One of these steps is to apply profilers to determine where the hotspots (bottlenecks) are in the game server program. Tools such as Intel's VTune Performance Analyzer product can be employed to locate the sources of program slowness, identify key algorithms that can be improved, and point toward other opportunities to optimize program behavior.
Another approach that can work hand in hand with performance analysis is addition of threading techniques to the software. Individual hotspots in the program can be threaded, using available threading libraries and new or modified code, to streamline program operations and to take advantage of the performance gains offered by new dual core processor technologies.
# Other Ways to Improve Server Performance
There are, of course, fundamental things that a game server administrator can do to ensure that the game being hosted is optimally configured and makes best use of all the work that went into coding and compiling it well.
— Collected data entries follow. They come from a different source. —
theorem State.seekStep_ok {pend : List Instr} (s : State) (a : Nat) (method : Nat) (n : Nat) (up : Bool) (alpha : Nat) (falling : Bool) (ok_s : s.Ok pend) :
    (State.seekStep s a method n up alpha falling).Ok pend := by
  unfold State.seekStep
  repeat' first
    | with_reducible assumption | with_reducible refine State.ok_upd ?_ | with_reducible apply State.homeFails_ok
    | with_reducible apply State.reload_ok | with_reducible apply State.stepOut_ok | with_reducible apply State.updAxis_ok
    | extract_lets | split | (dsimp only; with_reducible assumption) | intro _ | rw [State.mk_upd] | dsimp +zetaDelta only

theorem State.brakeStep_ok {pend : List Instr} (s : State) (a : Nat) (ok_s : s.Ok pend) :
    (State.brakeStep s a).Ok pend := by
  unfold State.brakeStep
  repeat' first
    | with_reducible assumption | with_reducible refine State.ok_upd ?_ | with_reducible apply State.reload_ok
    | with_reducible apply State.updAxis_ok | extract_lets | split | (dsimp only; with_reducible assumption) | intro _
    | rw [State.mk_upd] | dsimp +zetaDelta only

theorem State.endInjections_ok {pend : List Instr} (s : State) (ok_s : s.Ok pend) :
    (State.endInjections s).Ok pend := by
  unfold State.endInjections
  repeat' first
    | with_reducible assumption | with_reducible refine State.ok_upd ?_ | with_reducible apply State.injEnd_ok
    | with_reducible apply State.wireEnd_ok | with_reducible apply State.ok_foldl | extract_lets | split
    | (dsimp only; with_reducible assumption) | intro _ | rw [State.mk_upd] | dsimp +zetaDelta only

theorem State.mainQuiet_ok {pend : List Instr} (s : State) (ok_s : s.Ok pend) :
    (State.mainQuiet s).Ok pend := by
  unfold State.mainQuiet
  repeat' first
    | with_reducible assumption | with_reducible refine State.ok_upd ?_ | with_reducible apply State.quietEnd_ok
    | with_reducible apply State.ok_foldl | extract_lets | split | (dsimp only; with_reducible assumption) | intro _
    | rw [State.mk_upd] | dsimp +zetaDelta only

theorem State.outputsDown_ok {pend : List Instr} (s : State) (ok_s : s.Ok pend) :
    (State.outputsDown s).Ok pend := by
  unfold State.outputsDown
  repeat' first
    | with_reducible assumption | with_reducible refine State.ok_upd ?_ | with_reducible apply State.emit_ok
    | with_reducible apply State.setGate_ok | with_reducible apply State.ok_foldl | extract_lets | split
    | (dsimp only; with_reducible assumption) | intro _ | rw [State.mk_upd] | dsimp +zetaDelta only

theorem State.mainDown_ok {pend : List Instr} (s : State) (ok_s : s.Ok pend) : (s.mainDown).Ok pend := by
  unfold State.mainDown
  split
  · exact ok_s
  · extract_lets u
    have h0 : u.Ok pend := State.outputsDown_ok _ (State.toCoarse_ok _ (State.mainQuiet_ok _ (State.endInjections_ok _ ok_s)))
    clear_value u
    rename_i t
    have h1 : t.Ok pend := by
      simp only [t]
      rw [State.mk_updAll]
      exact State.ok_updAll h0
    clear_value t
    exact State.aliveCheck_ok _ (State.pullSeq_ok _ (State.setFlag_ok _ _ _ _ (State.ok_foldl h1 fun t k ht => State.setFlag_ok _ _ _ _ ht)))

theorem State.mainEpochs_ok {pend : List Instr} (s : State) (ok_s : s.Ok pend) :
    (State.mainEpochs s).Ok pend := by
  unfold State.mainEpochs
  repeat' first
    | with_reducible assumption | with_reducible refine State.ok_upd ?_ | with_reducible apply State.bumpEpoch_ok
    | with_reducible apply State.ok_foldl | extract_lets | split | (dsimp only; with_reducible assumption) | intro _
    | rw [State.mk_upd] | dsimp +zetaDelta only

theorem State.startClocks_ok {pend : List Instr} (s : State) (ok_s : s.Ok pend) :
    (State.startClocks s).Ok pend := by
  unfold State.startClocks
  repeat' first
    | with_reducible assumption | with_reducible refine State.ok_upd ?_ | with_reducible apply State.setClk_ok
    | with_reducible apply State.ok_foldl | extract_lets | split | (dsimp only; with_reducible assumption) | intro _
    | rw [State.mk_upd] | dsimp +zetaDelta only

theorem State.causedDown_ok {pend : List Instr} (s : State) (src : Nat) (ok_s : s.Ok pend) :
    (State.causedDown s src).Ok pend := by
  unfold State.causedDown
  repeat' first
    | with_reducible assumption | with_reducible refine State.ok_upd ?_ | with_reducible apply State.carryRec_ok | extract_lets
    | split | (dsimp only; with_reducible assumption) | intro _ | rw [State.mk_upd] | dsimp +zetaDelta only

theorem State.powerUpFails_ok {pend : List Instr} (s : State) (src : Nat) (n : Nat) (ok_s : s.Ok pend) :
    (State.powerUpFails s src n).Ok pend := by
  unfold State.powerUpFails
  repeat' first
    | with_reducible assumption | with_reducible refine State.ok_upd ?_ | with_reducible apply State.causedDown_ok
    | with_reducible apply State.pullSeq_ok | with_reducible apply State.raise_ok | with_reducible apply State.setRailState_ok
    | extract_lets | split | (dsimp only; with_reducible assumption) | intro _ | rw [State.mk_upd] | dsimp +zetaDelta only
Several key server configuration parameters may be adjustable for a particular game, significantly impacting overall performance. While these vary from game to game, they can include:
• Practical player limit (i.e. don't let the user adjust this number past their purchased limit or sell player count limit packages that exceed the game engine's ability to deliver)
• Hard ceiling to connected ping of players (i.e. players with ping greater than a specific limit are not allowed to connect or are disconnected during game play to protect playability for the rest)
• Limited bandwidth or disabled uploading of player-specific content, such as "skins" and "sprays", where such features are supported by the game.
• Cap on frames per second performance (may be expressed as max number of player updates per second)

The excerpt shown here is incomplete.